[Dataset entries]
##########

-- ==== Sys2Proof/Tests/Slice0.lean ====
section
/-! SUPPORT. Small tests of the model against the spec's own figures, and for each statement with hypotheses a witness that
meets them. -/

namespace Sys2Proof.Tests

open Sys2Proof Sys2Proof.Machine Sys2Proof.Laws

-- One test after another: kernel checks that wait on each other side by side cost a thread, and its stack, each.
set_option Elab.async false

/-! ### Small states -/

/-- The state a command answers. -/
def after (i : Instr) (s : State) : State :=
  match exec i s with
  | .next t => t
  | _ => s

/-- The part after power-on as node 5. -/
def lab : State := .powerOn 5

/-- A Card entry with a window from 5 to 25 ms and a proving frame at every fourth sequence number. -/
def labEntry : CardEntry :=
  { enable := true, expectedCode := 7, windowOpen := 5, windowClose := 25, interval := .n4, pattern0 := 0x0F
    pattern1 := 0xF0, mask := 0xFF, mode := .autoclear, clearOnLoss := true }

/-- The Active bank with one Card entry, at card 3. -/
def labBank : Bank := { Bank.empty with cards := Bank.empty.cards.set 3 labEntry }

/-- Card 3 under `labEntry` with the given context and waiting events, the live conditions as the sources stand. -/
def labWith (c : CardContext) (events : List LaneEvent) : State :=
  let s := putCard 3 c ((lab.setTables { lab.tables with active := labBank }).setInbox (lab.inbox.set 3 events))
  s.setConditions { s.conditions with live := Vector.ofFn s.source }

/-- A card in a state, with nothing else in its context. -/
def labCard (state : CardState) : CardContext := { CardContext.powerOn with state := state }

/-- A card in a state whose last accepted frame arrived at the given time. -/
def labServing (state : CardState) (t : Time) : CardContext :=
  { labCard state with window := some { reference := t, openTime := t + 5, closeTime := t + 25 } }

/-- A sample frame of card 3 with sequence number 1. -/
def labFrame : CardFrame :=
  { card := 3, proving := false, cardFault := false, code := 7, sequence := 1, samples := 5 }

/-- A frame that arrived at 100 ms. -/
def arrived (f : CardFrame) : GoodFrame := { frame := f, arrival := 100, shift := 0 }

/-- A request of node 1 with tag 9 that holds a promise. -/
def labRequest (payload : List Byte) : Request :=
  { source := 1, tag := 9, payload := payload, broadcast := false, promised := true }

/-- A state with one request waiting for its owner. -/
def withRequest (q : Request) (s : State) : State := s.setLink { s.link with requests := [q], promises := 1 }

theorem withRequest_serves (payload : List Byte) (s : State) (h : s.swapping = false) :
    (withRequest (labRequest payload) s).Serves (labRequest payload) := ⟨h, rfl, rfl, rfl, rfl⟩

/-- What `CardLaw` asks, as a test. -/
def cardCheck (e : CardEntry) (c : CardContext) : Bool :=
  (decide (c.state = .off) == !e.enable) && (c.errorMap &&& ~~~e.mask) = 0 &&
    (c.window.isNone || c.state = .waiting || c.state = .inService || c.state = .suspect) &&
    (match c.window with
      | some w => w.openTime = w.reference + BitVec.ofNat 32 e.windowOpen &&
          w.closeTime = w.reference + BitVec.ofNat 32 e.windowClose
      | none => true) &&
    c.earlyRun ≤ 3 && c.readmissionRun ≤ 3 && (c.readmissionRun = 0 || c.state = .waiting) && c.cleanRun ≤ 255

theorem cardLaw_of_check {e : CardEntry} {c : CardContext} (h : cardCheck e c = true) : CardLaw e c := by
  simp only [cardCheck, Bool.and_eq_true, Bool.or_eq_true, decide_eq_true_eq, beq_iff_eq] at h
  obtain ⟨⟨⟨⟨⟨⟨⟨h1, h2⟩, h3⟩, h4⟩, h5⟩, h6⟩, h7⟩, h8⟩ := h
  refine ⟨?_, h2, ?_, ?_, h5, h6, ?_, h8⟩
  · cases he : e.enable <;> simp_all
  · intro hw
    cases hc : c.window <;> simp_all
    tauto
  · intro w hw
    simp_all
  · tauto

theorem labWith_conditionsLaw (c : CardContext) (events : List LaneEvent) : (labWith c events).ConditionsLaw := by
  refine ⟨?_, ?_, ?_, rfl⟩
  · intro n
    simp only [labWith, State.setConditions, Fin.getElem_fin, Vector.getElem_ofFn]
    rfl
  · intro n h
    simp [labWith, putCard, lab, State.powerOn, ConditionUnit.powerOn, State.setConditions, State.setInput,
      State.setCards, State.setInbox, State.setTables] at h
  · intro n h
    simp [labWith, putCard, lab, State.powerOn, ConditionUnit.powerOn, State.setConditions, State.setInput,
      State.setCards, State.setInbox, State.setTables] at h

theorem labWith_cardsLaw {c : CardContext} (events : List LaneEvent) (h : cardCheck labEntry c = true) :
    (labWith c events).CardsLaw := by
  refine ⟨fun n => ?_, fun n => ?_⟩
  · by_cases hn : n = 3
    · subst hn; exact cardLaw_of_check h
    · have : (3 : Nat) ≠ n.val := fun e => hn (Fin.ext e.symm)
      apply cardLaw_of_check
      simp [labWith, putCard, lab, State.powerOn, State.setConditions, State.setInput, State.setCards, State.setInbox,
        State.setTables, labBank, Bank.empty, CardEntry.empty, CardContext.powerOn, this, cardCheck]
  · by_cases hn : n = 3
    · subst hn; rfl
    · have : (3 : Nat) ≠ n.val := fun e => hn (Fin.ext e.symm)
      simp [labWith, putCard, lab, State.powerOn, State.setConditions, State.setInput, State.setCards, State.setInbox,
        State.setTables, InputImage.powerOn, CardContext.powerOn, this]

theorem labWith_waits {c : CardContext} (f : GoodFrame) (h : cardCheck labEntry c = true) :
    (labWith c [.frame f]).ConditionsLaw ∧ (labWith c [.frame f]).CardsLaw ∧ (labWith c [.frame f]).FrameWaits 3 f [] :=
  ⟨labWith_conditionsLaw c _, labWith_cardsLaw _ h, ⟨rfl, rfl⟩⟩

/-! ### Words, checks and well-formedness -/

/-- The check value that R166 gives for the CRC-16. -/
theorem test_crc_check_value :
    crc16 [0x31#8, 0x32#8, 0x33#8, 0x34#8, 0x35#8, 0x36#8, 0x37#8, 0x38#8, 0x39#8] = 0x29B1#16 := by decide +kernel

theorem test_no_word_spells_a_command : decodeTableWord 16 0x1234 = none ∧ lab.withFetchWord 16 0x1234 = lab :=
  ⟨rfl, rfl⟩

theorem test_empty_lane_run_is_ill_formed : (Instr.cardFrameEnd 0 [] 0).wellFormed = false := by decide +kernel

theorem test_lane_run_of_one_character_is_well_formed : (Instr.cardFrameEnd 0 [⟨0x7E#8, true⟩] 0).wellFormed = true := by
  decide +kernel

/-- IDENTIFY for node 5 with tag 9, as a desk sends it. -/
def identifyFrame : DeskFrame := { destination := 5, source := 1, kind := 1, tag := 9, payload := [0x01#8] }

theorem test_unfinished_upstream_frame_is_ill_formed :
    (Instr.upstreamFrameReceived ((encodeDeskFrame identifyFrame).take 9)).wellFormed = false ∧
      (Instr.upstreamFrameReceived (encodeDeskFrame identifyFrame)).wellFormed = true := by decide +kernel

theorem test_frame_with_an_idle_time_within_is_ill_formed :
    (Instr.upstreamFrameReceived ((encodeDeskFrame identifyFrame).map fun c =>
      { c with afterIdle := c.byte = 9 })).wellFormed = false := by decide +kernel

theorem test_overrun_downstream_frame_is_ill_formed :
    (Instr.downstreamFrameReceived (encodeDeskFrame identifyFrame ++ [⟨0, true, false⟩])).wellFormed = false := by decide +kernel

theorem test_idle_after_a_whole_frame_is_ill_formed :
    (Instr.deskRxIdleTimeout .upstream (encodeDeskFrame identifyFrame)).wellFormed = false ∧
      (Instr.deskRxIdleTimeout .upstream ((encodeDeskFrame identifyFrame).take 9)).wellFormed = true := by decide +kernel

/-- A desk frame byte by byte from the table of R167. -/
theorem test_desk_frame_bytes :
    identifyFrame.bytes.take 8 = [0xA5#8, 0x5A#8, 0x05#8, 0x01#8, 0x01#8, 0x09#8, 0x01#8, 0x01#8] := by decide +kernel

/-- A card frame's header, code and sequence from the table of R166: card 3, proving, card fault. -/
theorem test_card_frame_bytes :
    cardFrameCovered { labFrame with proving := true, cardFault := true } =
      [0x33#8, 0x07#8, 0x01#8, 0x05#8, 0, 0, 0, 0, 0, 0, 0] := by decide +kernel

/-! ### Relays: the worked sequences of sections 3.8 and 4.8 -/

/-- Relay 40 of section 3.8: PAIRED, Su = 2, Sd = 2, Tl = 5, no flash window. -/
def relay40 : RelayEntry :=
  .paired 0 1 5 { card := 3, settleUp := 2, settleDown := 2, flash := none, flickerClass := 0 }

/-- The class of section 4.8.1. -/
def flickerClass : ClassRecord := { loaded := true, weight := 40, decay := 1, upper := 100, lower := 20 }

##########

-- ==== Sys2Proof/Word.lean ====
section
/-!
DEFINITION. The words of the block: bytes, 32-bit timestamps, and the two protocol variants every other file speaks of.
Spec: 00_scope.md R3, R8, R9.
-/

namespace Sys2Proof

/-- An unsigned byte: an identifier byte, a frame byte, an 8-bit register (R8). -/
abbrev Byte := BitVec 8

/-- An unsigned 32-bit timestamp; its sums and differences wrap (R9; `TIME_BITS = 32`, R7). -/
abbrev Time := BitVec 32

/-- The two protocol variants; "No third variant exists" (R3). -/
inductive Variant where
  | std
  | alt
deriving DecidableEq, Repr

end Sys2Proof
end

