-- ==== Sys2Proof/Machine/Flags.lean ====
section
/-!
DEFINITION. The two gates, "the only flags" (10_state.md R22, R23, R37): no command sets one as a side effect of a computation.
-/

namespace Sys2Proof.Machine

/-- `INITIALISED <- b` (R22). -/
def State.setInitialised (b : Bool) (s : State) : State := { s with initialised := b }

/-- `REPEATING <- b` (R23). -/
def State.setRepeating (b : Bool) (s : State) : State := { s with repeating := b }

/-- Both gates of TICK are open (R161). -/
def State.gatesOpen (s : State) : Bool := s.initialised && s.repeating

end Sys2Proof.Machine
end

##########

*EXERCISE PROMPT:* Please return each line of the data above in which the word "that" occurs.

*SOLUTION TO THIS EXERCISE:*
/-! SUPPORT. Small tests of the model against the spec's own figures, and for each statement with hypotheses a witness that
-- One test after another: kernel checks that wait on each other side by side cost a thread, and its stack, each.
/-- A frame that arrived at 100 ms. -/
/-- A request of node 1 with tag 9 that holds a promise. -/
/-- The check value that R166 gives for the CRC-16. -/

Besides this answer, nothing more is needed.